- _What you need to do_
Please give back, word for word, only the lines starting at the one containing "def Channel.judgeRequest (x" and ending at the one containing "x.te with st" within the material below.

- _Data shown_
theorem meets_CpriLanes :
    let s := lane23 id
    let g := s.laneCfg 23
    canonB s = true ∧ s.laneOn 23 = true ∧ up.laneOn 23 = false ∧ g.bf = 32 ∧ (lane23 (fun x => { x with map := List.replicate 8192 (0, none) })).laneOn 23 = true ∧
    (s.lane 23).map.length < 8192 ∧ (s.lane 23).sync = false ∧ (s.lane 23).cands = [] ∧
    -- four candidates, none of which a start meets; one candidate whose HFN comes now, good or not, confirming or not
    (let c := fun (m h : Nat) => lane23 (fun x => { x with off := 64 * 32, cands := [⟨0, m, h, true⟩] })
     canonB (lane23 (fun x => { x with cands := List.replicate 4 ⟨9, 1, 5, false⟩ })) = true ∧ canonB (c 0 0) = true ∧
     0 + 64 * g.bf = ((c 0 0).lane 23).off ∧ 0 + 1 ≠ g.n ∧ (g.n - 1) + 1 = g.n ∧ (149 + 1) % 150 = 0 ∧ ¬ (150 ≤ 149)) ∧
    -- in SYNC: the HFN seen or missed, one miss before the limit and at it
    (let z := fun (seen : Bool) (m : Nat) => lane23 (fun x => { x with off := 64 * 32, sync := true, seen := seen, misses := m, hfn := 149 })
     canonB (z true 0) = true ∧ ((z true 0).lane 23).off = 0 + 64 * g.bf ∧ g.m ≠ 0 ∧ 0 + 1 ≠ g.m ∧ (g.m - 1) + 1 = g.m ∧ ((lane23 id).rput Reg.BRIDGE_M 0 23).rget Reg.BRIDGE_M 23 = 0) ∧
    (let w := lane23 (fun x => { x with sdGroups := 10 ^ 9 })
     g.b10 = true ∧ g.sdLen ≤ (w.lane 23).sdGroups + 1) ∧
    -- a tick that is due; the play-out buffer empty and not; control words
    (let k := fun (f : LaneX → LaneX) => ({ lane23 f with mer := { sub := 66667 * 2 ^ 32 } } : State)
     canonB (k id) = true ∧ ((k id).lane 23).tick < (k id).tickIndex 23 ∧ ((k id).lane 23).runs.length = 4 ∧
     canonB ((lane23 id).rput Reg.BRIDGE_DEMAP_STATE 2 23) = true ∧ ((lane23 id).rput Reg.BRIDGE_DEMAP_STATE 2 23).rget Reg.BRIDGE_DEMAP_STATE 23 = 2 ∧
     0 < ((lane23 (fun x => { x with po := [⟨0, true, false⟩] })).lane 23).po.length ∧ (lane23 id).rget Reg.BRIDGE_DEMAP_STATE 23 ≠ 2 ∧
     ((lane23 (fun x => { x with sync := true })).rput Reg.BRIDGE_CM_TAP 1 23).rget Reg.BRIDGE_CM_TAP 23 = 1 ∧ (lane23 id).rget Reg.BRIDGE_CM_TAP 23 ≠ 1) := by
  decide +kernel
...
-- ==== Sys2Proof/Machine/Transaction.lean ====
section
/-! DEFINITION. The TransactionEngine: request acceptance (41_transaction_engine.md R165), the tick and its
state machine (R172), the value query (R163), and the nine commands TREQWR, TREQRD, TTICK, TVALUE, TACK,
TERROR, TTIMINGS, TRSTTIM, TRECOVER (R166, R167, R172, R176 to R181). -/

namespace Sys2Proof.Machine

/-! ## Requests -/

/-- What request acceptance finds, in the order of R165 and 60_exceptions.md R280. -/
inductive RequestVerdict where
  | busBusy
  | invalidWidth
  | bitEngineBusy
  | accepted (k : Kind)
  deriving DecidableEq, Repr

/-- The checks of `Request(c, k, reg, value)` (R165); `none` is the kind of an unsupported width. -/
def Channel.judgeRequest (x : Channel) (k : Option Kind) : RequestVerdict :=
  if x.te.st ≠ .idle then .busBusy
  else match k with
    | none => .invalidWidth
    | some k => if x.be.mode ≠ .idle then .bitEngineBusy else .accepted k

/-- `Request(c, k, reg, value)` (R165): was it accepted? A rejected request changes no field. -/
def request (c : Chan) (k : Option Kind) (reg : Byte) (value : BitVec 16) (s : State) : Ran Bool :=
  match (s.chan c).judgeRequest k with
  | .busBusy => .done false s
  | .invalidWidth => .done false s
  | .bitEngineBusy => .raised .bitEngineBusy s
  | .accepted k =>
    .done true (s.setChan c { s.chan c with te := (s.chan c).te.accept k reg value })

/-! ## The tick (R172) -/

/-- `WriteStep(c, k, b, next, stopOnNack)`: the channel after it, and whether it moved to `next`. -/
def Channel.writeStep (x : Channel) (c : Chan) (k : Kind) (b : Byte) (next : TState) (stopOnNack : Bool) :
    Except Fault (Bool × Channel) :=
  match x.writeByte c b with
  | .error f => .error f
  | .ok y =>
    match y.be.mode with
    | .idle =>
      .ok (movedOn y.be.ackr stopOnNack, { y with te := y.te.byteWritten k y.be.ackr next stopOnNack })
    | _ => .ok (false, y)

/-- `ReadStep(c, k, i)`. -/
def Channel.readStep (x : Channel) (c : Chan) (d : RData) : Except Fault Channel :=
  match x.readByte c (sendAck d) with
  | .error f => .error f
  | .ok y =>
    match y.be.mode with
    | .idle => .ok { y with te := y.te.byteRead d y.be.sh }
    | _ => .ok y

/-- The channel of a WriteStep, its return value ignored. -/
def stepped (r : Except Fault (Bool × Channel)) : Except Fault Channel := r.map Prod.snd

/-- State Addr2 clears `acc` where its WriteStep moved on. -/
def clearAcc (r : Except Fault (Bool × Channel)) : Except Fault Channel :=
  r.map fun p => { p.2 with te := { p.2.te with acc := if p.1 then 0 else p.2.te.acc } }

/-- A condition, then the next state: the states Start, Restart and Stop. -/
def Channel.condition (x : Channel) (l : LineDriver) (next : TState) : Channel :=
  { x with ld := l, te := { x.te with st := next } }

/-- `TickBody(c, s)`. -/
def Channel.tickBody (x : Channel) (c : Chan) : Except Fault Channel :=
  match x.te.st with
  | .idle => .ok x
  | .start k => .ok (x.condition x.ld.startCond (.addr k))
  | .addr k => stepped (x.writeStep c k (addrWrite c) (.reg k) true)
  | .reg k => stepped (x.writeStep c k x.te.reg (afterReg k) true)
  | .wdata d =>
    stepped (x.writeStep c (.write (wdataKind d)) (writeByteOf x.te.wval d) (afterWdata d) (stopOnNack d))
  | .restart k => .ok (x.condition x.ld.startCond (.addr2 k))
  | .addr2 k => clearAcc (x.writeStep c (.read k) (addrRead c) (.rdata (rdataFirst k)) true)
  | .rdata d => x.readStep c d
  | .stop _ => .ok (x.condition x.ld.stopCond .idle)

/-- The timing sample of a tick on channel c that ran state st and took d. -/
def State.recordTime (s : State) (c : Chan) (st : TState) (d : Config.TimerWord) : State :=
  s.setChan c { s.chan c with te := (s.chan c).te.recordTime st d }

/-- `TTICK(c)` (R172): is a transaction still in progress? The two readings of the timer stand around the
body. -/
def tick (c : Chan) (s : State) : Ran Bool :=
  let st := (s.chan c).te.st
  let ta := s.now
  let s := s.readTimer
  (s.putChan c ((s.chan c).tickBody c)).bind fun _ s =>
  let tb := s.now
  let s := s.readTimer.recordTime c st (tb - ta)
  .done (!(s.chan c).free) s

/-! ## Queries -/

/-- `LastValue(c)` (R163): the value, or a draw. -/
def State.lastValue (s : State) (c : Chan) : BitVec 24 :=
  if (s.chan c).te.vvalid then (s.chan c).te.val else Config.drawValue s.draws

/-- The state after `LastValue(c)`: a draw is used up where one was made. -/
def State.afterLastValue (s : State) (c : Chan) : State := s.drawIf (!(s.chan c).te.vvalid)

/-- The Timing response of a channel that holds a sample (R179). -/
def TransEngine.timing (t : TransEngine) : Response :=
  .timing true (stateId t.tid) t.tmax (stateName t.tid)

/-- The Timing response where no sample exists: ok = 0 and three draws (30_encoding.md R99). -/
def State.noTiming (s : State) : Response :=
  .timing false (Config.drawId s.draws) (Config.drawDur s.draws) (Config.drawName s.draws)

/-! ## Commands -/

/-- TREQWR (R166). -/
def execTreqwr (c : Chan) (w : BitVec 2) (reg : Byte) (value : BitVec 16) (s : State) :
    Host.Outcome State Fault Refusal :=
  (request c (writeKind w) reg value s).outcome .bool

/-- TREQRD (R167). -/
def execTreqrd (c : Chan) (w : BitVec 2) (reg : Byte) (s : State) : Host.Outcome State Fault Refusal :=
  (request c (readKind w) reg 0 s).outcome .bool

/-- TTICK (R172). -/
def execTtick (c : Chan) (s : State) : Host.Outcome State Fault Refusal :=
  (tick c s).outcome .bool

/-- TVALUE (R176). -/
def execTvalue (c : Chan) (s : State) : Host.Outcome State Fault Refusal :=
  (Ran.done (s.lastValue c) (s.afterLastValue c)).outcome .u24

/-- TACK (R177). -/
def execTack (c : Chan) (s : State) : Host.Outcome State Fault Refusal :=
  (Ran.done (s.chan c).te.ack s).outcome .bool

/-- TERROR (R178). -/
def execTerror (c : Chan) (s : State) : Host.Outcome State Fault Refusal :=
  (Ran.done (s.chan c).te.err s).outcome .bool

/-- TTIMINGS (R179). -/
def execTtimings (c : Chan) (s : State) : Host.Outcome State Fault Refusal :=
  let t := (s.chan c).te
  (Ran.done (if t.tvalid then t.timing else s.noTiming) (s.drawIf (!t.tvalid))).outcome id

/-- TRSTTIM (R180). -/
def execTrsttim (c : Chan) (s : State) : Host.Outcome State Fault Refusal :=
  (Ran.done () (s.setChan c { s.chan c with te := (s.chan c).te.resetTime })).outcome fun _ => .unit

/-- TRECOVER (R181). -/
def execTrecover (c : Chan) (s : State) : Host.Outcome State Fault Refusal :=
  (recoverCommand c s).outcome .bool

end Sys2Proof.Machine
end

- _The answer_
def Channel.judgeRequest (x : Channel) (k : Option Kind) : RequestVerdict :=
  if x.te.st ≠ .idle then .busBusy
  else match k with
    | none => .invalidWidth
    | some k => if x.be.mode ≠ .idle then .bitEngineBusy else .accepted k

/-- `Request(c, k, reg, value)` (R165): was it accepted? A rejected request changes no field. -/
def request (c : Chan) (k : Option Kind) (reg : Byte) (value : BitVec 16) (s : State) : Ran Bool :=
  match (s.chan c).judgeRequest k with
  | .busBusy => .done false s
  | .invalidWidth => .done false s
  | .bitEngineBusy => .raised .bitEngineBusy s
  | .accepted k =>
    .done true (s.setChan c { s.chan c with te := (s.chan c).te.accept k reg value })

/-! ## The tick (R172) -/

/-- `WriteStep(c, k, b, next, stopOnNack)`: the channel after it, and whether it moved to `next`. -/
def Channel.writeStep (x : Channel) (c : Chan) (k : Kind) (b : Byte) (next : TState) (stopOnNack : Bool) :
    Except Fault (Bool × Channel) :=
  match x.writeByte c b with
  | .error f => .error f
  | .ok y =>
    match y.be.mode with
    | .idle =>
      .ok (movedOn y.be.ackr stopOnNack, { y with te := y.te.byteWritten k y.be.ackr next stopOnNack })
    | _ => .ok (false, y)

/-- `ReadStep(c, k, i)`. -/
def Channel.readStep (x : Channel) (c : Chan) (d : RData) : Except Fault Channel :=
  match x.readByte c (sendAck d) with
  | .error f => .error f
  | .ok y =>
    match y.be.mode with
    | .idle => .ok { y with te := y.te.byteRead d y.be.sh }
    | _ => .ok y

/-- The channel of a WriteStep, its return value ignored. -/
def stepped (r : Except Fault (Bool × Channel)) : Except Fault Channel := r.map Prod.snd

/-- State Addr2 clears `acc` where its WriteStep moved on. -/
def clearAcc (r : Except Fault (Bool × Channel)) : Except Fault Channel :=
  r.map fun p => { p.2 with te := { p.2.te with acc := if p.1 then 0 else p.2.te.acc } }

/-- A condition, then the next state: the states Start, Restart and Stop. -/
def Channel.condition (x : Channel) (l : LineDriver) (next : TState) : Channel :=
  { x with ld := l, te := { x.te with st := next } }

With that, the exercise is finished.